EXERCISE PROMPT: Of all the lines in the entries below, give again exactly those starting at the line containing "(State.chgUpdate s).nvm.cmacKey = s.nvm.cmacKey := by" and ending at the line containing "rl).nvm.cmacKey = s.nvm.cmacKey := by", both ends included, and no others.
Segment Start: SOURCE DATA
/-! ## Ctl -/

@[simp] theorem State.ctlApply_cmac (s : State) : (State.ctlApply s).nvm.cmacKey = s.nvm.cmacKey := by
  simp only [State.ctlApply, State.withCtl_cmac]
@[simp] theorem State.stick_cmac (s : State) (F : Fld) (flags : Nat) (c : Cause) : (State.stick s F flags c).nvm.cmacKey = s.nvm.cmacKey := by
  simp only [State.stick, State.countCause_cmac, State.setF_cmac, State.cmac_ite, ite_self]
@[simp] theorem State.vspadFollow_cmac (s : State) : (State.vspadFollow s).nvm.cmacKey = s.nvm.cmacKey := by
  simp only [State.vspadFollow, State.setF_cmac, State.cmac_ite, ite_self]
@[simp] theorem State.drive_cmac (s : State) (n v : Nat) : (State.drive s n v).nvm.cmacKey = s.nvm.cmacKey := by
  simp only [State.drive]
  repeat' first | with_reducible rfl | simp only [State.withCtl_cmac] | split
@[simp] theorem State.loopRun_cmac (s : State) (n : Nat) : (State.loopRun s n).nvm.cmacKey = s.nvm.cmacKey := by
  simp only [State.loopRun, State.drive_cmac, State.setF_cmac, State.withCtl_cmac, State.cmac_ite, ite_self]
@[simp] theorem State.loopEval_cmac (s : State) (n : Nat) : (State.loopEval s n).nvm.cmacKey = s.nvm.cmacKey := by
  simp only [State.loopEval, State.drive_cmac, State.setF_cmac, State.setFs_cmac, State.stick_cmac]
@[simp] theorem State.loopTick_cmac (s : State) (n : Nat) : (State.loopTick s n).nvm.cmacKey = s.nvm.cmacKey := by
  simp only [State.loopTick, State.loopEval_cmac, State.loopRun_cmac, State.withCtl_cmac, State.cmac_ite, ite_self]
@[simp] theorem State.mirrorLoop_cmac (s : State) : (State.mirrorLoop s).nvm.cmacKey = s.nvm.cmacKey := by
  simp only [State.mirrorLoop, State.loopEval_cmac, State.loopRun_cmac, State.cmac_ite, ite_self]
@[simp] theorem State.setDac_cmac (s : State) (n win out : Nat) : (State.setDac s n win out).nvm.cmacKey = s.nvm.cmacKey := by
  simp only [State.setDac, State.setF_cmac, State.setVbank_cmac]
@[simp] theorem State.groupRun_cmac (s : State) (n : Nat) : (State.groupRun s n).nvm.cmacKey = s.nvm.cmacKey := by
  simp only [State.groupRun, State.setF_cmac, State.setVbank_cmac, State.withCtl_cmac, State.cmac_ite, ite_self]
  repeat' first | with_reducible rfl | simp only [State.setF_cmac] | split | refine (foldl_cmac _ (fun s x => ?_) _ _).trans ?_
@[simp] theorem State.groupEval_cmac (s : State) (n : Nat) : (State.groupEval s n).nvm.cmacKey = s.nvm.cmacKey := by
  simp only [State.groupEval, State.setDac_cmac, State.cmac_ite]
  repeat' first | with_reducible rfl | simp only [State.setF_cmac, State.setFs_cmac, State.stick_cmac] | split | refine (foldl_cmac _ (fun s x => ?_) _ _).trans ?_
theorem execChargeGroupEvaluate_cmac (n : Nat) (s : State) : Out.cmac s.nvm.cmacKey (execChargeGroupEvaluate n s) = s.nvm.cmacKey := by
  simp only [execChargeGroupEvaluate, State.groupEval_cmac, State.groupRun_cmac, Out.cmac_next]
@[simp] theorem State.eyeTargets_cmac (s : State) (g : Grant) (azNext : Option Nat) : (State.eyeTargets s g azNext).nvm.cmacKey = s.nvm.cmacKey := by
  simp only [State.eyeTargets]
  repeat' first | with_reducible rfl | simp only [State.setF_cmac] | split | refine (foldl_cmac _ (fun s x => ?_) _ _).trans ?_
@[simp] theorem State.biasSet_cmac (s : State) : (State.biasSet s).nvm.cmacKey = s.nvm.cmacKey := by
  simp only [State.biasSet, State.setB_cmac, State.setF_cmac, State.setFs_cmac]
@[simp] theorem State.biasOk_cmac (s : State) : (State.biasOk s).nvm.cmacKey = s.nvm.cmacKey := by
  simp only [State.biasOk, State.raiseIf_cmac, State.setB_cmac]
theorem execVspadOvervoltage_cmac (s : State) (above : Bool) : Out.cmac s.nvm.cmacKey (execVspadOvervoltage s above) = s.nvm.cmacKey := by
  simp only [execVspadOvervoltage, State.withCtl_cmac, Out.cmac_next]
@[simp] theorem State.mexcCheck_cmac (s : State) (i : Nat) (limit : Bool) : (State.mexcCheck s i limit).nvm.cmacKey = s.nvm.cmacKey := by
  simp only [State.mexcCheck, State.followInhibit_cmac, State.raiseIf_cmac, State.setB_cmac, State.withCtl_cmac, State.withScan_cmac, State.cmac_ite, ite_self]
@[simp] theorem State.powerMon_cmac (s : State) (vin pin : Nat) : (State.powerMon s vin pin).nvm.cmacKey = s.nvm.cmacKey := by
  simp only [State.powerMon, State.setF_cmac, State.withCtl_cmac, State.cmac_ite, ite_self]
theorem execCtlTick_cmac (vspad mexc : Nat) (limit : Bool) (vin pin : Nat) (s : State) : Out.cmac s.nvm.cmacKey (execCtlTick vspad mexc limit vin pin s) = s.nvm.cmacKey := by
  simp only [execCtlTick, Out.cmac_next, Out.cmac_ite]
  repeat' first | with_reducible rfl | simp only [State.adcMsns_cmac, State.adcTick_cmac, State.biasOk_cmac, State.biasSet_cmac, State.groupEval_cmac, State.groupRun_cmac, State.loopTick_cmac, State.mexcCheck_cmac, State.powerMon_cmac, State.setF_cmac, State.vspadFollow_cmac, State.withCtl_cmac, State.cmac_ite, ite_self] | split | refine (foldl_cmac _ (fun s x => ?_) _ _).trans ?_
theorem execCtlCommit_cmac (s : State) : Out.cmac s.nvm.cmacKey (execCtlCommit s) = s.nvm.cmacKey := by
  simp only [execCtlCommit, State.ctlApply_cmac, Out.cmac_next]

/-! ## Analog -/

@[simp] theorem State.reqGo_cmac (s : State) (n : Nat) : (State.reqGo s n).nvm.cmacKey = s.nvm.cmacKey := by
  simp only [State.reqGo, State.adcDue_cmac, State.cmac_ite, ite_self]
theorem execAdc0ReqGo_cmac (n : Nat) (s : State) : Out.cmac s.nvm.cmacKey (execAdc0ReqGo n s) = s.nvm.cmacKey := by
  simp only [execAdc0ReqGo, State.reqGo_cmac, State.cmac_ite, ite_self, Out.cmac_next]
@[simp] theorem State.reqUsed_cmac (s : State) (n t : Nat) : (State.reqUsed s n t).nvm.cmacKey = s.nvm.cmacKey := by
  simp only [State.reqUsed, State.withAdc_cmac, State.cmac_ite, ite_self]
theorem execAdc0ReqTrigger_cmac (n t : Nat) (s : State) : Out.cmac s.nvm.cmacKey (execAdc0ReqTrigger n t s) = s.nvm.cmacKey := by
  simp only [execAdc0ReqTrigger, Out.cmac_next, Out.cmac_ite]
  repeat' first | with_reducible rfl | simp only [State.adcAdd_cmac, State.adcStamp_cmac, State.raise_cmac, State.reqUsed_cmac, State.rset_cmac, State.withAdc_cmac, ite_self, Out.cmac_next, Out.cmac_ite] | split
theorem State.storeBurst_cmac (s : State) (n i : Nat) (l : List (BitVec 16)) : (s.storeBurst n i l).nvm.cmacKey = s.nvm.cmacKey := by
  induction l generalizing s i with
  | nil => rfl
  | cons w l ih => simp only [State.storeBurst, ih, State.setF_cmac]
theorem execAdc0BurstDone_cmac (n : Nat) (convs : List Conv) (s : State) : Out.cmac s.nvm.cmacKey (execAdc0BurstDone n convs s) = s.nvm.cmacKey := by
  simp only [execAdc0BurstDone]
  repeat' first | with_reducible rfl | simp only [State.adcDone_cmac, State.rset_cmac, State.withAdcLast_cmac, State.storeBurst_cmac, Out.cmac_next, Out.cmac_ite] | split
@[simp] theorem State.background_cmac (s : State) (t : Nat) (c : Conv) : (State.background s t c).nvm.cmacKey = s.nvm.cmacKey := by
  simp only [State.background, State.setF_cmac, State.withAdc_cmac, State.withAdcLast_cmac]
@[simp] theorem State.firCommit_cmac (s : State) : (State.firCommit s).nvm.cmacKey = s.nvm.cmacKey := by
  simp only [State.firCommit, State.withAdc_cmac]
@[simp] theorem State.adcFirWritten_cmac (s : State) (v : Word) : (State.adcFirWritten s v).nvm.cmacKey = s.nvm.cmacKey := by
  simp only [State.adcFirWritten, State.firCommit_cmac, State.withAdc_cmac, State.cmac_ite, ite_self]
theorem execAdc0FirCommit_cmac (s : State) : Out.cmac s.nvm.cmacKey (execAdc0FirCommit s) = s.nvm.cmacKey := by
  simp only [execAdc0FirCommit, State.firCommit_cmac, Out.cmac_next]
@[simp] theorem State.adcEvent_cmac (s : State) (t : Nat) (rise : Bool) : (State.adcEvent s t rise).nvm.cmacKey = s.nvm.cmacKey := by
  simp only [State.adcEvent, State.raise_cmac, State.withAdc_cmac, State.cmac_ite, ite_self]
@[simp] theorem State.adcCompare_cmac (s : State) (t : Nat) (y : Int) : (State.adcCompare s t y).nvm.cmacKey = s.nvm.cmacKey := by
  simp only [State.adcCompare]
  repeat' first | with_reducible rfl | simp only [State.adcEvent_cmac, State.withAdc_cmac, State.cmac_ite, ite_self] | split
@[simp] theorem State.firOut_cmac (s : State) (t : Nat) : (State.firOut s t).nvm.cmacKey = s.nvm.cmacKey := by
  simp only [State.firOut, State.adcCompare_cmac, State.setB_cmac, State.setFs_cmac, State.withAdc_cmac, State.cmac_ite, ite_self]
@[simp] theorem State.firStep_cmac (s : State) (t : Nat) : (State.firStep s t).nvm.cmacKey = s.nvm.cmacKey := by
  simp only [State.firStep, State.firOut_cmac, State.withAdc_cmac, State.cmac_ite, ite_self]
theorem execFirOutput_cmac (t : Nat) (s : State) (convs : List Conv) : Out.cmac s.nvm.cmacKey (execFirOutput t s convs) = s.nvm.cmacKey := by
  simp only [execFirOutput, Out.cmac_next, Out.cmac_ite]
  repeat' first | with_reducible rfl | simp only [State.background_cmac, State.firStep_cmac] | split | refine (foldl_cmac _ (fun s x => ?_) _ _).trans ?_
theorem execAdc0EvhiRead_cmac (s : State) : Out.cmac s.nvm.cmacKey (execAdc0EvhiRead s) = s.nvm.cmacKey := by
  simp only [execAdc0EvhiRead, State.withAdc_cmac, Out.cmac_next]
@[simp] theorem State.afeValue_cmac (s : State) (m : Nat) (x : AfeRaw) (r : Option Int) : (State.afeValue s m x r).2.nvm.cmacKey = s.nvm.cmacKey := by
  unfold State.afeValue
  repeat' first | with_reducible rfl | simp only [State.fresh_cmac, State.cmac_ite, ite_self, apply_ite Prod.snd] | split
@[simp] theorem State.chgUpdate_cmac (s : State) : (State.chgUpdate s).nvm.cmacKey = s.nvm.cmacKey := by
  simp only [State.chgUpdate, State.setF_cmac, State.withEmit_cmac, State.withTherm_cmac, State.cmac_ite, ite_self]
@[simp] theorem State.boardUpdate_cmac (s : State) : (State.boardUpdate s).nvm.cmacKey = s.nvm.cmacKey := by
  simp only [State.boardUpdate]
  repeat' first | with_reducible rfl | simp only [State.chgUpdate_cmac, State.updateTj_cmac] | split | refine (foldl_cmac _ (fun s x => ?_) _ _).trans ?_
@[simp] theorem State.afeLead_cmac (s : State) (m : Nat) (rl : Option Nat) : (State.afeLead s m rl).nvm.cmacKey = s.nvm.cmacKey := by
  simp only [State.afeLead]
  repeat' first | with_reducible rfl | simp only [State.setF_cmac] | split
@[simp] theorem State.afeStore_cmac (s : State) (m : Nat) (v : Int) (cl : Bool) : (State.afeStore s m v cl).nvm.cmacKey = s.nvm.cmacKey := by
  simp only [State.afeStore, State.raiseIf_cmac, State.setB_cmac, State.setFs_cmac]
theorem execAfeConversionDone_cmac (m : Nat) (x : AfeRaw) (s : State) : Out.cmac s.nvm.cmacKey (execAfeConversionDone m x s) = s.nvm.cmacKey := by
  simp only [execAfeConversionDone, State.afeLead_cmac, State.afeStore_cmac, State.afeValue_cmac, State.boardUpdate_cmac, State.raise_cmac, State.raiseIf_cmac, State.setB_cmac, State.withAfePos_cmac, ite_self, Out.cmac_next, Out.cmac_ite]
@[simp] theorem State.markSuspect_cmac (s : State) (raw : Nat → Int) (k : Nat) : (State.markSuspect s raw k).nvm.cmacKey = s.nvm.cmacKey := by
  simp only [State.markSuspect, State.raise_cmac, State.setF_cmac, State.withTherm_cmac, State.cmac_ite, ite_self]
@[simp] theorem State.judgeShutdown_cmac (s : State) (i : Nat) : (State.judgeShutdown s i).nvm.cmacKey = s.nvm.cmacKey := by
  simp only [State.judgeShutdown, State.incSat_cmac, State.logEvent_cmac, State.raise_cmac, State.withTherm_cmac, State.cmac_ite, ite_self]
@[simp] theorem State.judgeGroup_cmac (s : State) (g : Nat) : (State.judgeGroup s g).nvm.cmacKey = s.nvm.cmacKey := by
  simp only [State.judgeGroup, State.raiseIf_cmac, State.withTherm_cmac]
@[simp] theorem State.thermStat_cmac (s : State) : (State.thermStat s).nvm.cmacKey = s.nvm.cmacKey := by
  simp only [State.thermStat, State.setB_cmac, State.setF_cmac]
@[simp] theorem State.thermRaw_cmac (s : State) (readings : List (BitVec 16)) : (State.thermRaw s readings).nvm.cmacKey = s.nvm.cmacKey := by
  simp only [State.thermRaw]
  repeat' first | with_reducible rfl | simp only [State.setF_cmac] | split | refine (foldl_cmac _ (fun s x => ?_) _ _).trans ?_
@[simp] theorem State.thermMark_cmac (s : State) (r : Nat → Int) : (State.thermMark s r).nvm.cmacKey = s.nvm.cmacKey := by
  simp only [State.thermMark]
  repeat' first | with_reducible rfl | simp only [State.markSuspect_cmac] | split | refine (foldl_cmac _ (fun s x => ?_) _ _).trans ?_
@[simp] theorem State.thermUsed_cmac (s : State) (r : Nat → Int) (susp : Nat → Bool) : (State.thermUsed s r susp).nvm.cmacKey = s.nvm.cmacKey := by
  simp only [State.thermUsed]
  repeat' first | with_reducible rfl | simp only [State.setFs_cmac] | split | refine (foldl_cmac _ (fun s x => ?_) _ _).trans ?_
@[simp] theorem State.thermExternal_cmac (s : State) (i : Nat) : (State.thermExternal s i).nvm.cmacKey = s.nvm.cmacKey := by
  simp only [State.thermExternal, State.setFs_cmac, State.cmac_ite, ite_self]
@[simp] theorem State.thermJudge_cmac (s : State) : (State.thermJudge s).nvm.cmacKey = s.nvm.cmacKey := by
  simp only [State.thermJudge]
  repeat' first | with_reducible rfl | simp only [State.judgeGroup_cmac, State.judgeShutdown_cmac] | split | refine (foldl_cmac _ (fun s x => ?_) _ _).trans ?_
theorem execThermScan_cmac (readings : List (BitVec 16)) (s : State) : Out.cmac s.nvm.cmacKey (execThermScan readings s) = s.nvm.cmacKey := by
  simp only [execThermScan, State.biasSet_cmac, State.boardUpdate_cmac, State.nvmKick_cmac, State.thermJudge_cmac, State.thermStat_cmac, Out.cmac_next]
  repeat' first | with_reducible rfl | simp only [State.thermExternal_cmac, State.thermMark_cmac, State.thermRaw_cmac, State.thermUsed_cmac] | split | refine (foldl_cmac _ (fun s x => ?_) _ _).trans ?_
theorem execDieHardTrip_cmac (s : State) : Out.cmac s.nvm.cmacKey (execDieHardTrip s) = s.nvm.cmacKey := by
  simp only [execDieHardTrip, State.logEvent_cmac, State.raise_cmac, State.raiseReset_cmac, State.setB_cmac, State.withEmit_cmac, Out.cmac_next]
theorem execDieHardTripClear_cmac (s : State) : Out.cmac s.nvm.cmacKey (execDieHardTripClear s) = s.nvm.cmacKey := by
  simp only [execDieHardTripClear, State.setB_cmac, Out.cmac_next]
Segment End: SOURCE DATA
YOUR SOLUTION:
@[simp] theorem State.chgUpdate_cmac (s : State) : (State.chgUpdate s).nvm.cmacKey = s.nvm.cmacKey := by
  simp only [State.chgUpdate, State.setF_cmac, State.withEmit_cmac, State.withTherm_cmac, State.cmac_ite, ite_self]
@[simp] theorem State.boardUpdate_cmac (s : State) : (State.boardUpdate s).nvm.cmacKey = s.nvm.cmacKey := by
  simp only [State.boardUpdate]
  repeat' first | with_reducible rfl | simp only [State.chgUpdate_cmac, State.updateTj_cmac] | split | refine (foldl_cmac _ (fun s x => ?_) _ _).trans ?_
@[simp] theorem State.afeLead_cmac (s : State) (m : Nat) (rl : Option Nat) : (State.afeLead s m rl).nvm.cmacKey = s.nvm.cmacKey := by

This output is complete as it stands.